**Your assignment:**
Below are some records. Print exactly the lines between the one holding "v c) s = .next t ∧" and the one holding "(c : Ctl) (w", inclusive, and nothing else.

**Data in this exercise:**
*** Block opens ***
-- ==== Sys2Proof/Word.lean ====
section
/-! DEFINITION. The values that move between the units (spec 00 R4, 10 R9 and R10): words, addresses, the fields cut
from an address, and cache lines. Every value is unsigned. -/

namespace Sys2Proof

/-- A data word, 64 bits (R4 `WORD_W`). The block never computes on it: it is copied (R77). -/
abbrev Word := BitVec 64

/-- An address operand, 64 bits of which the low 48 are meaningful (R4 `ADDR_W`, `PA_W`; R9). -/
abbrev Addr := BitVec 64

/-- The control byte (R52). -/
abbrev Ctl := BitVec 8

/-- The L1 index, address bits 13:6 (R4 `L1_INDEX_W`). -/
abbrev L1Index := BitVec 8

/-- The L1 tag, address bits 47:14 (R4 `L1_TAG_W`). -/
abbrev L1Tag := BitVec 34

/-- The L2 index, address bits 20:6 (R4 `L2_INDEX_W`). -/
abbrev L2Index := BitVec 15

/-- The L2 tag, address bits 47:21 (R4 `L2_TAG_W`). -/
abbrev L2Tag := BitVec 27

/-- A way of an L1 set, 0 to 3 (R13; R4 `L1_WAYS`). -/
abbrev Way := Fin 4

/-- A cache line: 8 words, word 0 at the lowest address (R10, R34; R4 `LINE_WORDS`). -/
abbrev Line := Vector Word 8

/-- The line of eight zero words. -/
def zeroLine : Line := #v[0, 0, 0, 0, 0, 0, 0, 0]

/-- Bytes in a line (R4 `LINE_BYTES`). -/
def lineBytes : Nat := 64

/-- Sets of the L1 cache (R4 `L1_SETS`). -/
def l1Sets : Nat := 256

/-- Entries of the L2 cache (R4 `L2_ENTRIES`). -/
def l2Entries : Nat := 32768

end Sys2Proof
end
*** Block closes ***
*** Block opens ***
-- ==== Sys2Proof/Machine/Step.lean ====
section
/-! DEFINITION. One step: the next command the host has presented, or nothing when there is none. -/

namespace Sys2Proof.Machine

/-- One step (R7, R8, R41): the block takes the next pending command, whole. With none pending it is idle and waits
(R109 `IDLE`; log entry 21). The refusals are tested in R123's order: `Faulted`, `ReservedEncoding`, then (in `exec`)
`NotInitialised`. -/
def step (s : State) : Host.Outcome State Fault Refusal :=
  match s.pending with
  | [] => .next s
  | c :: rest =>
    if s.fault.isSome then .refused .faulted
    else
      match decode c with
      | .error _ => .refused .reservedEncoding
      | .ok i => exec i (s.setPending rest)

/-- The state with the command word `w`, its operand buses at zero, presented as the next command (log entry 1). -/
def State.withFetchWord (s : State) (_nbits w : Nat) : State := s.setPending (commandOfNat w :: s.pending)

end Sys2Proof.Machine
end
*** Block closes ***
*** Block opens ***
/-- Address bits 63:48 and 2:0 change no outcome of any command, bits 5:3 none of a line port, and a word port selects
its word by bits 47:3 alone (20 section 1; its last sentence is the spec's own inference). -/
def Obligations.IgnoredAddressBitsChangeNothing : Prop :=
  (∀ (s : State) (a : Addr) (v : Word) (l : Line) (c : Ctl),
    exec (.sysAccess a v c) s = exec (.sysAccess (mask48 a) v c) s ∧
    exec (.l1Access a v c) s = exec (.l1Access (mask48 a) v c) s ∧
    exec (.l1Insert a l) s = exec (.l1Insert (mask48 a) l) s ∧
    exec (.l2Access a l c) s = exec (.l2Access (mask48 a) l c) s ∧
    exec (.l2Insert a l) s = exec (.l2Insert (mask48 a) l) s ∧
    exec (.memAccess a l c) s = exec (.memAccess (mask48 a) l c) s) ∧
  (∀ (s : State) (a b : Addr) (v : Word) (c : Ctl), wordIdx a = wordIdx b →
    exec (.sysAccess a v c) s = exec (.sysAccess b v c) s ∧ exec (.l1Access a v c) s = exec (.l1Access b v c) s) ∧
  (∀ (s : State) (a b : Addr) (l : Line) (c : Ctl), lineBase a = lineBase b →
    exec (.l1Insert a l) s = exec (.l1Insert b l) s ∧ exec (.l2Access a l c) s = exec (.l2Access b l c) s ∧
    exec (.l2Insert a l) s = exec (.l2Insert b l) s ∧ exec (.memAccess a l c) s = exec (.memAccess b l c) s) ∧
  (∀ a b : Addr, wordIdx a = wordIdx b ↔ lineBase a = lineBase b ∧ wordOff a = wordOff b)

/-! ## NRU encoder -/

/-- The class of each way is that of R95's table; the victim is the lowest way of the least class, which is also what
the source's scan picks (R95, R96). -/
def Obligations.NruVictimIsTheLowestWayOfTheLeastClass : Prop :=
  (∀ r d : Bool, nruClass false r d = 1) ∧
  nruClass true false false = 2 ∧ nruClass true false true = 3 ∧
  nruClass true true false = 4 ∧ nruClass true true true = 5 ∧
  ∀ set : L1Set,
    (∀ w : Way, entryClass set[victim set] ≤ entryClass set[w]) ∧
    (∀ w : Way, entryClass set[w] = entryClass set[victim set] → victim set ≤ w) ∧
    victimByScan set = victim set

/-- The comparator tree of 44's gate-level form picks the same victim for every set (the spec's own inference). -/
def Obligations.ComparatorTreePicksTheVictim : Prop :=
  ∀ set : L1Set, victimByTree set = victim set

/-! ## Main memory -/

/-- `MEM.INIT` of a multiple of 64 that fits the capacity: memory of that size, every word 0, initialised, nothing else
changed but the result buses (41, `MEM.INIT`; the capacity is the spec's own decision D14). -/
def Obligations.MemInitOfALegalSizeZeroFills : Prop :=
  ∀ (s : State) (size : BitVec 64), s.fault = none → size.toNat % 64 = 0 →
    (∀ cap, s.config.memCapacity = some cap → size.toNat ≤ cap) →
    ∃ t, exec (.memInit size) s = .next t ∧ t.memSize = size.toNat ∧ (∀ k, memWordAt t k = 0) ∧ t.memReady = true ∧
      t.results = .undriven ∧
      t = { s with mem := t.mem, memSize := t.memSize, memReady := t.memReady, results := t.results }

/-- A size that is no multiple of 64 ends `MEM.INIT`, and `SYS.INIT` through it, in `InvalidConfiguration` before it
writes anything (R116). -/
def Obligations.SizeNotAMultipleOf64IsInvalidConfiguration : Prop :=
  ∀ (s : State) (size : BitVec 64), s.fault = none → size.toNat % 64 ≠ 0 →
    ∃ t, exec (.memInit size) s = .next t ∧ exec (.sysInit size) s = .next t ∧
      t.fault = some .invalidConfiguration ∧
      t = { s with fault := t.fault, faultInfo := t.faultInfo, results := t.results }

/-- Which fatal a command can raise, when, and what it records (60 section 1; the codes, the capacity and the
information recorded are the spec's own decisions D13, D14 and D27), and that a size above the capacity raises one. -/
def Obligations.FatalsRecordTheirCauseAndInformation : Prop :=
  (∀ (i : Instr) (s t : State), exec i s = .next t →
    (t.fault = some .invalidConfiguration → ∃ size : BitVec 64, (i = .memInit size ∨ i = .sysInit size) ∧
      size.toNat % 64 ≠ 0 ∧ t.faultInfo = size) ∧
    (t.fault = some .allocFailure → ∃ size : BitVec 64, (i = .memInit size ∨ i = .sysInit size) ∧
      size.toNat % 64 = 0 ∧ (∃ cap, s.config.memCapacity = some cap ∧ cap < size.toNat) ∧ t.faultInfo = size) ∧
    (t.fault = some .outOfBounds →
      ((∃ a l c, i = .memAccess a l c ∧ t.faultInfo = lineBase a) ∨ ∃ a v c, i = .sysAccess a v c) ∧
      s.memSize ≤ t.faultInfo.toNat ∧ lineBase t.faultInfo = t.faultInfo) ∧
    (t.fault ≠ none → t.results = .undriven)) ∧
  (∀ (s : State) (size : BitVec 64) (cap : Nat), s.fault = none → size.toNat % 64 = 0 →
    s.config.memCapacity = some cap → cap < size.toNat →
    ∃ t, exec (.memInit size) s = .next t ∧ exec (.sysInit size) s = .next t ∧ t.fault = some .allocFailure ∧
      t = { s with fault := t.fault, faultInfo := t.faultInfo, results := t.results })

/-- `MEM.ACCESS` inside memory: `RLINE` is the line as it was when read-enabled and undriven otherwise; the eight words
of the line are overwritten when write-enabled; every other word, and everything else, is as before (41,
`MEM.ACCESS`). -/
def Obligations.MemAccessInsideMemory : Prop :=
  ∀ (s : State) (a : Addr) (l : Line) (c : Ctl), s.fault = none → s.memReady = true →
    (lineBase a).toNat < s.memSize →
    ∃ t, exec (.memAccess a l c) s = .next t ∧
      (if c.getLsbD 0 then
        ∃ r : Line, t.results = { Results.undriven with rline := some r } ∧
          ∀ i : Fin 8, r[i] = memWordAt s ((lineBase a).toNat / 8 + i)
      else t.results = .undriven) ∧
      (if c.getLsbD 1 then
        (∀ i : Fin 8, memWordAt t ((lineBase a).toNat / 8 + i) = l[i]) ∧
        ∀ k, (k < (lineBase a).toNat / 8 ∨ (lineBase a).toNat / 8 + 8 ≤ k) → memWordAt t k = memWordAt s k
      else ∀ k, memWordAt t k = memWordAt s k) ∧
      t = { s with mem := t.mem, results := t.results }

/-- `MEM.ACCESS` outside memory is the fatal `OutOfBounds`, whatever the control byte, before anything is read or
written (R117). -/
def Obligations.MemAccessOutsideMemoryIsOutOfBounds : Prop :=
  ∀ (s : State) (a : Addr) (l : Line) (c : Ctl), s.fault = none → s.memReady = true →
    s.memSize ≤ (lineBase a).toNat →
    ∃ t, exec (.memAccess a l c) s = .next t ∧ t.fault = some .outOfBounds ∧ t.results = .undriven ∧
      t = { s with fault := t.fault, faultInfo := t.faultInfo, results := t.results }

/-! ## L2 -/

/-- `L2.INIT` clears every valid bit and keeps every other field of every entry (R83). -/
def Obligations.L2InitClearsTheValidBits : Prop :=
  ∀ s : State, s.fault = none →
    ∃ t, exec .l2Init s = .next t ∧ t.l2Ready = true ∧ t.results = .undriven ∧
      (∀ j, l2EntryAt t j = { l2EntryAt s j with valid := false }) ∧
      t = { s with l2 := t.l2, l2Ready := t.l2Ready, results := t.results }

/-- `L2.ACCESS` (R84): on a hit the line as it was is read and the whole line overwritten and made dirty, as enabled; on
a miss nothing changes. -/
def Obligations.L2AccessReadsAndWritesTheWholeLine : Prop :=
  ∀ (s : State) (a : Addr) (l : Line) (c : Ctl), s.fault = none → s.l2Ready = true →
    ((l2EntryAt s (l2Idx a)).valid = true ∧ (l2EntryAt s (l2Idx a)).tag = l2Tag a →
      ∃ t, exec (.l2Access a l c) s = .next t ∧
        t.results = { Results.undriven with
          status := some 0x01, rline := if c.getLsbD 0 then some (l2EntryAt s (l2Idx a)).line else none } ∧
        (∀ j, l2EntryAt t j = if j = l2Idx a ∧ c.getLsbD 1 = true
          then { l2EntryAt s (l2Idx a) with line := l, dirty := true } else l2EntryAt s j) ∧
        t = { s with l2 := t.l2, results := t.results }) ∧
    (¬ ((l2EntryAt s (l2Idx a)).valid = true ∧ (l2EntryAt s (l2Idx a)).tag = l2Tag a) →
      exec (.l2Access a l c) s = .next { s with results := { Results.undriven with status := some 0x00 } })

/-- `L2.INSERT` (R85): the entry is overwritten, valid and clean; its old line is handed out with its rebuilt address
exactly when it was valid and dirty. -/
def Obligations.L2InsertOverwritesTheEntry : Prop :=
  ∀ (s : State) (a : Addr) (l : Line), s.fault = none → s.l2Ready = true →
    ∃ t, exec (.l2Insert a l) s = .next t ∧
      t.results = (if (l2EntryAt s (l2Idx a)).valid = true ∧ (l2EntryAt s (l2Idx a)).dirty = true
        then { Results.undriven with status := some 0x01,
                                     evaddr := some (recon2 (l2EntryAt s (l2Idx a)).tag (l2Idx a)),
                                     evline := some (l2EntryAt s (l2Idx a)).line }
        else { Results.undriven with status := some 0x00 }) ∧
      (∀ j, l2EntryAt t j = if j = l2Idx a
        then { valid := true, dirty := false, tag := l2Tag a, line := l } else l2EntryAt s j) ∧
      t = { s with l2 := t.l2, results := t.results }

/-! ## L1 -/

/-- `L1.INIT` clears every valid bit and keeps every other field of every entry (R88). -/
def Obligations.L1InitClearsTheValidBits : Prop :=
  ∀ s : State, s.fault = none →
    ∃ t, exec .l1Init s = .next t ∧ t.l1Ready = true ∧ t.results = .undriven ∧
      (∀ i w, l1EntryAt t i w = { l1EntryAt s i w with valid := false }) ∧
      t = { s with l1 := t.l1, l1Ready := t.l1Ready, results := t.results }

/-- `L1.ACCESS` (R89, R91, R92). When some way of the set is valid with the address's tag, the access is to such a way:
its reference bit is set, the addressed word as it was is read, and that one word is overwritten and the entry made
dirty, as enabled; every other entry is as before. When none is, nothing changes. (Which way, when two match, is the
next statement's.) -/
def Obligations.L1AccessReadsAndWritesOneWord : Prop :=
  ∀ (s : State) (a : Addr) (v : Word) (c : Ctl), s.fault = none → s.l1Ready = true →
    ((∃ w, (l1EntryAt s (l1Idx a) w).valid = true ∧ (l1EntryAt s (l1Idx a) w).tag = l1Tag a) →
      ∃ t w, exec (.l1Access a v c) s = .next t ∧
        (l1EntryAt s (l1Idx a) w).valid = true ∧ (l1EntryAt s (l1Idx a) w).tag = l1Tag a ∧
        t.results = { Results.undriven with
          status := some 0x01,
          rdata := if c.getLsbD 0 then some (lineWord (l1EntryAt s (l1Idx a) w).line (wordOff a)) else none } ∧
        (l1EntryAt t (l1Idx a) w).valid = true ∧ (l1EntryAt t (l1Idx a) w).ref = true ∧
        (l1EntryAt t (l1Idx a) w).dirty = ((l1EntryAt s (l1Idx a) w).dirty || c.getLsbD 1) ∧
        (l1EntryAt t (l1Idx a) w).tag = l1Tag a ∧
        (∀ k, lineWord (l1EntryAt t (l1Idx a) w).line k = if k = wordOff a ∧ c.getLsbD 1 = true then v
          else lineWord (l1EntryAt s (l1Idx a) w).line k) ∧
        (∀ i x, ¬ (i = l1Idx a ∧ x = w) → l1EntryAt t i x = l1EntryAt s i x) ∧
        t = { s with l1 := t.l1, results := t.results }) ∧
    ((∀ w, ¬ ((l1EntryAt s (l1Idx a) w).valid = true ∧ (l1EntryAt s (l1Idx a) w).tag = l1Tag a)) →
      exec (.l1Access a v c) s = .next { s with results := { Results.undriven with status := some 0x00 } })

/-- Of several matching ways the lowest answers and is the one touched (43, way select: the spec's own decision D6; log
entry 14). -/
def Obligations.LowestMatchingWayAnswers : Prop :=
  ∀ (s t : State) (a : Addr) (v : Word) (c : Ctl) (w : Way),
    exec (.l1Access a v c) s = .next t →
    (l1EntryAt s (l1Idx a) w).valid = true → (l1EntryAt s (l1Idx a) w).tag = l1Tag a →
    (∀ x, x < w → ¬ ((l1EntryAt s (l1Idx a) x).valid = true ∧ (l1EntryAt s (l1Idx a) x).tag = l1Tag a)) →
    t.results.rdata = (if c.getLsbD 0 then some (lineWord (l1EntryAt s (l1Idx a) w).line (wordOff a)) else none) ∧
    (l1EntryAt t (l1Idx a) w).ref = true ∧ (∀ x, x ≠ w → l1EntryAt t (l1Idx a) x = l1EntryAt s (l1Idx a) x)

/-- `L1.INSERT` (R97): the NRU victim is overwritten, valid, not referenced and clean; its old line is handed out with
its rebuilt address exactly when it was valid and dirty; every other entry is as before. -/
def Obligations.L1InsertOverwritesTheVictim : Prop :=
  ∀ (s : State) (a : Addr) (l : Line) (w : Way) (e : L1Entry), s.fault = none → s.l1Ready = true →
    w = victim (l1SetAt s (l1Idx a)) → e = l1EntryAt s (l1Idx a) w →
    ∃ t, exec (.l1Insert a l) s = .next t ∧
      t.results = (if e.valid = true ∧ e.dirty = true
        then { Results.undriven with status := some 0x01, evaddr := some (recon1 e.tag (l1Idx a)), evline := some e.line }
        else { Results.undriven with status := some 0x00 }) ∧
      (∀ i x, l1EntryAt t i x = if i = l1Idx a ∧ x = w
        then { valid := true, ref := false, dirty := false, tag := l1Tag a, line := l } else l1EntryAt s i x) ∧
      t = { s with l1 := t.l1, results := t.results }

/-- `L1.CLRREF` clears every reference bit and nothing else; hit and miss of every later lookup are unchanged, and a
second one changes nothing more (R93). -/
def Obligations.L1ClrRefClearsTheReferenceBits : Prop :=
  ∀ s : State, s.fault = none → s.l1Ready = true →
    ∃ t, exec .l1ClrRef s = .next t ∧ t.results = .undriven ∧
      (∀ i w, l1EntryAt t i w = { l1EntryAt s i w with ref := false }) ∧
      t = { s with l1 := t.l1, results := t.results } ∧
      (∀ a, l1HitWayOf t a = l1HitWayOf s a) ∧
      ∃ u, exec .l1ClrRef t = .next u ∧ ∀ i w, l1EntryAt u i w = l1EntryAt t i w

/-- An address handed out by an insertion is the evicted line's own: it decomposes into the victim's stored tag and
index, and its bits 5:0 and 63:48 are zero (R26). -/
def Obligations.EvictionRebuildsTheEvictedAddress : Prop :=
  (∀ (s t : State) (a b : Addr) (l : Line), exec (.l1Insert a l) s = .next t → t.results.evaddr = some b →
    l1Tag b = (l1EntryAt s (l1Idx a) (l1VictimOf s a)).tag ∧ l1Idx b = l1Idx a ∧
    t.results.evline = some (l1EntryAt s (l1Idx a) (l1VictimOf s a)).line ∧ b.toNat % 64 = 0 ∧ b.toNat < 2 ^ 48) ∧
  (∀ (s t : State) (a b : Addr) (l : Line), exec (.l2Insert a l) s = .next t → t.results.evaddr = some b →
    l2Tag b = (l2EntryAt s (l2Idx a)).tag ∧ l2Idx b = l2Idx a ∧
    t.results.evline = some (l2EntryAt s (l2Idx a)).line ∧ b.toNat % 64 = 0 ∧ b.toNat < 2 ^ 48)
*** Block closes ***
**Worked solution:**
      ∃ t w, exec (.l1Access a v c) s = .next t ∧
        (l1EntryAt s (l1Idx a) w).valid = true ∧ (l1EntryAt s (l1Idx a) w).tag = l1Tag a ∧
        t.results = { Results.undriven with
          status := some 0x01,
          rdata := if c.getLsbD 0 then some (lineWord (l1EntryAt s (l1Idx a) w).line (wordOff a)) else none } ∧
        (l1EntryAt t (l1Idx a) w).valid = true ∧ (l1EntryAt t (l1Idx a) w).ref = true ∧
        (l1EntryAt t (l1Idx a) w).dirty = ((l1EntryAt s (l1Idx a) w).dirty || c.getLsbD 1) ∧
        (l1EntryAt t (l1Idx a) w).tag = l1Tag a ∧
        (∀ k, lineWord (l1EntryAt t (l1Idx a) w).line k = if k = wordOff a ∧ c.getLsbD 1 = true then v
          else lineWord (l1EntryAt s (l1Idx a) w).line k) ∧
        (∀ i x, ¬ (i = l1Idx a ∧ x = w) → l1EntryAt t i x = l1EntryAt s i x) ∧
        t = { s with l1 := t.l1, results := t.results }) ∧
    ((∀ w, ¬ ((l1EntryAt s (l1Idx a) w).valid = true ∧ (l1EntryAt s (l1Idx a) w).tag = l1Tag a)) →
      exec (.l1Access a v c) s = .next { s with results := { Results.undriven with status := some 0x00 } })

/-- Of several matching ways the lowest answers and is the one touched (43, way select: the spec's own decision D6; log
entry 14). -/
def Obligations.LowestMatchingWayAnswers : Prop :=
  ∀ (s t : State) (a : Addr) (v : Word) (c : Ctl) (w : Way),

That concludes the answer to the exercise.